/-- One `BC.WR` for each field writes them all, if together they fit. -/
theorem observe_writeOps {fields : List (Nat × Int)} (hf : ∀ f ∈ fields, WritableWidth f) {s : State}
    (hclean : s.wc.clean) (hroom : s.wc.roomFor s.cfg (bitsOf fields) = true) :
    (observe (fields.map fun f => writeOp (BitVec.ofNat 6 f.1) f.2) s).2.wc = s.wc.writeAll fields := by
  induction fields generalizing s with
  | nil => rfl
  | cons f fs ih =>
    obtain ⟨hhead, htail⟩ := List.forall_mem_cons.1 hf
    obtain ⟨hclean', hpos, -⟩ := s.wc.write_spec f.1 f.2 hclean
    have hbits : bitsOf (f :: fs) = f.1 + bitsOf fs := rfl
    rw [WriteCursor.roomFor_iff, hbits] at hroom
    have hfirst : s.wc.roomFor s.cfg f.1 = true :=
      (WriteCursor.roomFor_iff ..).2 fun m hm => by have := hroom m hm; omega
    have hrest : (s.wc.write f.1 f.2).roomFor s.cfg (bitsOf fs) = true :=
      (WriteCursor.roomFor_iff ..).2 fun m hm => by have := hroom m hm; omega
    rw [List.map_cons, observe_cons (issue_writeOp hhead hfirst)]
    exact ih htail hclean' hrest

/-! ## `TD.ENC` -/

/-- R223: a legal snapshot whose payload fits is written. -/
theorem exec_tdEnc {s : State} {full : Bool} (htd : s.cfg.hasTd = true)
    (hx : snapshotLegal s.cfg.schema s.ports.snapshot = true) {fields : List (Nat × Int)}
    (hfields : payloadFields full s.cfg.schema s.ports.snapshot s.td.txPrev s.td.txSeq = fields)
    (hroom : s.wc.roomFor s.cfg (bitsOf fields) = true) :
    exec (.tdEnc full) s = .next
      { s with wc := s.wc.writeAll fields
               td := { s.td with txSeq := if full then 0#4 else s.td.txSeq + 1#4, txPrev := s.ports.snapshot }
               res := .ok } := by
  subst hfields
  simp [exec, execTdEnc, htd, hx, hroom, State.setWc, State.setTd]

/-- The number the next incremental payload carries (R223). -/
theorem nextTxSeq_toNat (full : Bool) (seq : BitVec 4) :
    (if full then 0#4 else seq + 1#4).toNat = if full then 0 else (seq.toNat + 1) % 16 := by
  cases full
  · exact BitVec.toNat_add ..
  · rfl

/-- Settles O44: a `TD.ENC` that is not refused writes its fields, and so does `BC.WR` of each, for which there is room
because there is room for all. -/
theorem encodeWritesThePayload : Obligations.EncodeWritesThePayload := by
  intro s full hwf hok
  obtain ⟨hp, -, -, hwc, -, -, hprev, -⟩ := hwf
  have hschema : schemaOk s.cfg.schema = true := (Bool.and_eq_true_iff.1 hp).2
  have hclean : s.wc.clean := ((WriteCursor.wf_iff ..).1 hwc).1
  simp only [Claims.Refused, not_or, Bool.not_eq_false, not_not, ← snapshotLegal_iff_isSnapshot] at hok
  obtain ⟨htd, hx, hfits⟩ := hok
  have hpayload := payloadOf_eq full hx hprev
  have hroom : s.wc.roomFor s.cfg (bitsOf (Claims.payloadOf full s s.ports.snapshot)) = true :=
    (roomFor_iff_not_exceedsWbuf ..).2 hfits
  have hwritable : ∀ f ∈ Claims.payloadOf full s s.ports.snapshot, WritableWidth f := by
    rw [hpayload]
    exact payloadFields_writable hschema full _ _ _
  refine ⟨_, nextTxSeq_toNat full s.td.txSeq, ?_⟩
  rw [exec_tdEnc htd hx hpayload.symm hroom, observe_writeOps hwritable hclean hroom]

end Sys2Proof.Machine
end

section
/-! Timestamps and built packets (30_encoding.md R102, R103; 45_auth_transport.md R241, R242). -/

namespace Sys2Proof.Machine

/-! ## Big-endian numbers -/

/-- R103: byte `k` is the number shifted down by the seven minus `k` bytes after it. -/
theorem be64_getD (x : Nat) {k : Nat} (hk : k < 8) : (be64 x).getD k 0#8 = BitVec.ofNat 8 (x >>> (8 * (7 - k))) := by
  interval_cases k <;> rfl

theorem be64_getD_toNat (x : Nat) {k : Nat} (hk : k < 8) :
    ((be64 x).getD k 0#8).toNat = x / 256 ^ (7 - k) % 256 := by
  rw [be64_getD x hk, BitVec.toNat_ofNat, Nat.shiftRight_eq_div_pow, Nat.pow_mul]

/-- R103: the weighted sum of eight bytes. -/
theorem fromBe64_eq_sum {b : List Byte} (h : b.length = 8) :
    fromBe64 b = ((List.range 8).map fun k => (b.getD k 0#8).toNat * 256 ^ (7 - k)).sum := by
  match b, h with
  | [b0, b1, b2, b3, b4, b5, b6, b7], _ =>
    simp only [fromBe64, List.foldl_cons, List.foldl_nil, List.range_succ, List.range_zero, List.nil_append,
      List.map_append, List.map_cons, List.map_nil, List.sum_append, List.sum_cons, List.sum_nil,
      List.getD_cons_zero, List.getD_cons_succ]
    ring

/-- Settles O48: bytes from numbers, numbers from bytes, and that each undoes the other. -/
theorem bigEndianRoundTrip : Obligations.BigEndianRoundTrip := by
  refine ⟨fun x hx => ⟨be64_length x, fromBe64_be64 hx, fun k hk => be64_getD_toNat x hk⟩, fun b hb => ?_⟩
  exact ⟨be64_fromBe64 b hb, fromBe64_eq_sum hb⟩

/-! ## `AT.BUILD` -/

theorem packetOf_drop_header (key payload : List Byte) (nowMs : Nat) :
    (packetOf key payload nowMs).drop 40 = payload := by
  rw [show (40 : Nat) = 32 + 8 from rfl, ← List.drop_drop, packetOf_drop]
  exact List.drop_left' (be64_length nowMs)

theorem stampNat_packetOf (key payload : List Byte) {nowMs : Nat} (h : nowMs < 2 ^ 64) :
    Claims.stampNat (packetOf key payload nowMs) = nowMs := by
  rw [Claims.stampNat, packetOf_drop, List.take_left' (be64_length nowMs), fromBe64_be64 h]

/-- R242: an operand that is legal in every respect is built into a packet. -/
theorem exec_atBuild {s : State} {i : Byte} (hok : ¬ Claims.Refused (.atBuild i) s) :
    s.ports.nowMs < 2 ^ 64 ∧
    exec (.atBuild i) s =
      .next { s with res := .bytes (packetOf s.ports.key s.ports.payload s.ports.nowMs) } := by
  simp only [Claims.Refused, Claims.ExceedsPkt, not_or, not_le, ← withinCap_false_iff, Bool.not_eq_false] at hok
  obtain ⟨hi, hnow, hcap⟩ := hok
  have hinst := (instanceLegal_iff s.cfg i).2 hi
  have htime : decide (2 ^ 64 ≤ s.ports.nowMs) = false := decide_eq_false (Nat.not_le.2 hnow)
  have hlen : withinCap s.cfg.pktMax (Config.minPacket + s.ports.payload.length) = true := hcap
  refine ⟨hnow, ?_⟩
  simp only [exec, execAtBuild, hinst, htime, hlen, Bool.not_true, Bool.or_self, Bool.false_eq_true, if_false,
    State.answer_eq]

/-- Settles O49: the four facts are about the packet alone. -/
theorem buildMakesASignedPacket : Obligations.BuildMakesASignedPacket := by
  intro s i hok
  obtain ⟨hnow, hexec⟩ := exec_atBuild hok
  exact ⟨_, hexec, packetOf_length .., (signatureOk_iff ..).1 (signatureOk_packetOf ..), stampNat_packetOf _ _ hnow,
    packetOf_drop_header ..⟩

end Sys2Proof.Machine
end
_ _ _ _
Work to be completed: Transcribe all entries exactly as they are given.

Result of the exercise:
/-- One `BC.WR` for each field writes them all, if together they fit. -/
theorem observe_writeOps {fields : List (Nat × Int)} (hf : ∀ f ∈ fields, WritableWidth f) {s : State}
    (hclean : s.wc.clean) (hroom : s.wc.roomFor s.cfg (bitsOf fields) = true) :
    (observe (fields.map fun f => writeOp (BitVec.ofNat 6 f.1) f.2) s).2.wc = s.wc.writeAll fields := by
  induction fields generalizing s with
  | nil => rfl
  | cons f fs ih =>
    obtain ⟨hhead, htail⟩ := List.forall_mem_cons.1 hf
    obtain ⟨hclean', hpos, -⟩ := s.wc.write_spec f.1 f.2 hclean
    have hbits : bitsOf (f :: fs) = f.1 + bitsOf fs := rfl
    rw [WriteCursor.roomFor_iff, hbits] at hroom
    have hfirst : s.wc.roomFor s.cfg f.1 = true :=
      (WriteCursor.roomFor_iff ..).2 fun m hm => by have := hroom m hm; omega
    have hrest : (s.wc.write f.1 f.2).roomFor s.cfg (bitsOf fs) = true :=
      (WriteCursor.roomFor_iff ..).2 fun m hm => by have := hroom m hm; omega
    rw [List.map_cons, observe_cons (issue_writeOp hhead hfirst)]
    exact ih htail hclean' hrest

/-! ## `TD.ENC` -/

/-- R223: a legal snapshot whose payload fits is written. -/
theorem exec_tdEnc {s : State} {full : Bool} (htd : s.cfg.hasTd = true)
    (hx : snapshotLegal s.cfg.schema s.ports.snapshot = true) {fields : List (Nat × Int)}
    (hfields : payloadFields full s.cfg.schema s.ports.snapshot s.td.txPrev s.td.txSeq = fields)
    (hroom : s.wc.roomFor s.cfg (bitsOf fields) = true) :
    exec (.tdEnc full) s = .next
      { s with wc := s.wc.writeAll fields
               td := { s.td with txSeq := if full then 0#4 else s.td.txSeq + 1#4, txPrev := s.ports.snapshot }
               res := .ok } := by
  subst hfields
  simp [exec, execTdEnc, htd, hx, hroom, State.setWc, State.setTd]

/-- The number the next incremental payload carries (R223). -/
theorem nextTxSeq_toNat (full : Bool) (seq : BitVec 4) :
    (if full then 0#4 else seq + 1#4).toNat = if full then 0 else (seq.toNat + 1) % 16 := by
  cases full
  · exact BitVec.toNat_add ..
  · rfl

/-- Settles O44: a `TD.ENC` that is not refused writes its fields, and so does `BC.WR` of each, for which there is room
because there is room for all. -/
theorem encodeWritesThePayload : Obligations.EncodeWritesThePayload := by
  intro s full hwf hok
  obtain ⟨hp, -, -, hwc, -, -, hprev, -⟩ := hwf
  have hschema : schemaOk s.cfg.schema = true := (Bool.and_eq_true_iff.1 hp).2
  have hclean : s.wc.clean := ((WriteCursor.wf_iff ..).1 hwc).1
  simp only [Claims.Refused, not_or, Bool.not_eq_false, not_not, ← snapshotLegal_iff_isSnapshot] at hok
  obtain ⟨htd, hx, hfits⟩ := hok
  have hpayload := payloadOf_eq full hx hprev
  have hroom : s.wc.roomFor s.cfg (bitsOf (Claims.payloadOf full s s.ports.snapshot)) = true :=
    (roomFor_iff_not_exceedsWbuf ..).2 hfits
  have hwritable : ∀ f ∈ Claims.payloadOf full s s.ports.snapshot, WritableWidth f := by
    rw [hpayload]
    exact payloadFields_writable hschema full _ _ _
  refine ⟨_, nextTxSeq_toNat full s.td.txSeq, ?_⟩
  rw [exec_tdEnc htd hx hpayload.symm hroom, observe_writeOps hwritable hclean hroom]

end Sys2Proof.Machine
end

section
/-! Timestamps and built packets (30_encoding.md R102, R103; 45_auth_transport.md R241, R242). -/

namespace Sys2Proof.Machine

/-! ## Big-endian numbers -/

/-- R103: byte `k` is the number shifted down by the seven minus `k` bytes after it. -/
theorem be64_getD (x : Nat) {k : Nat} (hk : k < 8) : (be64 x).getD k 0#8 = BitVec.ofNat 8 (x >>> (8 * (7 - k))) := by
  interval_cases k <;> rfl

theorem be64_getD_toNat (x : Nat) {k : Nat} (hk : k < 8) :
    ((be64 x).getD k 0#8).toNat = x / 256 ^ (7 - k) % 256 := by
  rw [be64_getD x hk, BitVec.toNat_ofNat, Nat.shiftRight_eq_div_pow, Nat.pow_mul]

/-- R103: the weighted sum of eight bytes. -/
theorem fromBe64_eq_sum {b : List Byte} (h : b.length = 8) :
    fromBe64 b = ((List.range 8).map fun k => (b.getD k 0#8).toNat * 256 ^ (7 - k)).sum := by
  match b, h with
  | [b0, b1, b2, b3, b4, b5, b6, b7], _ =>
    simp only [fromBe64, List.foldl_cons, List.foldl_nil, List.range_succ, List.range_zero, List.nil_append,
      List.map_append, List.map_cons, List.map_nil, List.sum_append, List.sum_cons, List.sum_nil,
      List.getD_cons_zero, List.getD_cons_succ]
    ring

/-- Settles O48: bytes from numbers, numbers from bytes, and that each undoes the other. -/
theorem bigEndianRoundTrip : Obligations.BigEndianRoundTrip := by
  refine ⟨fun x hx => ⟨be64_length x, fromBe64_be64 hx, fun k hk => be64_getD_toNat x hk⟩, fun b hb => ?_⟩
  exact ⟨be64_fromBe64 b hb, fromBe64_eq_sum hb⟩

/-! ## `AT.BUILD` -/

theorem packetOf_drop_header (key payload : List Byte) (nowMs : Nat) :
    (packetOf key payload nowMs).drop 40 = payload := by
  rw [show (40 : Nat) = 32 + 8 from rfl, ← List.drop_drop, packetOf_drop]
  exact List.drop_left' (be64_length nowMs)

theorem stampNat_packetOf (key payload : List Byte) {nowMs : Nat} (h : nowMs < 2 ^ 64) :
    Claims.stampNat (packetOf key payload nowMs) = nowMs := by
  rw [Claims.stampNat, packetOf_drop, List.take_left' (be64_length nowMs), fromBe64_be64 h]

/-- R242: an operand that is legal in every respect is built into a packet. -/
theorem exec_atBuild {s : State} {i : Byte} (hok : ¬ Claims.Refused (.atBuild i) s) :
    s.ports.nowMs < 2 ^ 64 ∧
    exec (.atBuild i) s =
      .next { s with res := .bytes (packetOf s.ports.key s.ports.payload s.ports.nowMs) } := by
  simp only [Claims.Refused, Claims.ExceedsPkt, not_or, not_le, ← withinCap_false_iff, Bool.not_eq_false] at hok
  obtain ⟨hi, hnow, hcap⟩ := hok
  have hinst := (instanceLegal_iff s.cfg i).2 hi
  have htime : decide (2 ^ 64 ≤ s.ports.nowMs) = false := decide_eq_false (Nat.not_le.2 hnow)
  have hlen : withinCap s.cfg.pktMax (Config.minPacket + s.ports.payload.length) = true := hcap
  refine ⟨hnow, ?_⟩
  simp only [exec, execAtBuild, hinst, htime, hlen, Bool.not_true, Bool.or_self, Bool.false_eq_true, if_false,
    State.answer_eq]

/-- Settles O49: the four facts are about the packet alone. -/
theorem buildMakesASignedPacket : Obligations.BuildMakesASignedPacket := by
  intro s i hok
  obtain ⟨hnow, hexec⟩ := exec_atBuild hok
  exact ⟨_, hexec, packetOf_length .., (signatureOk_iff ..).1 (signatureOk_packetOf ..), stampNat_packetOf _ _ hnow,
    packetOf_drop_header ..⟩

end Sys2Proof.Machine
end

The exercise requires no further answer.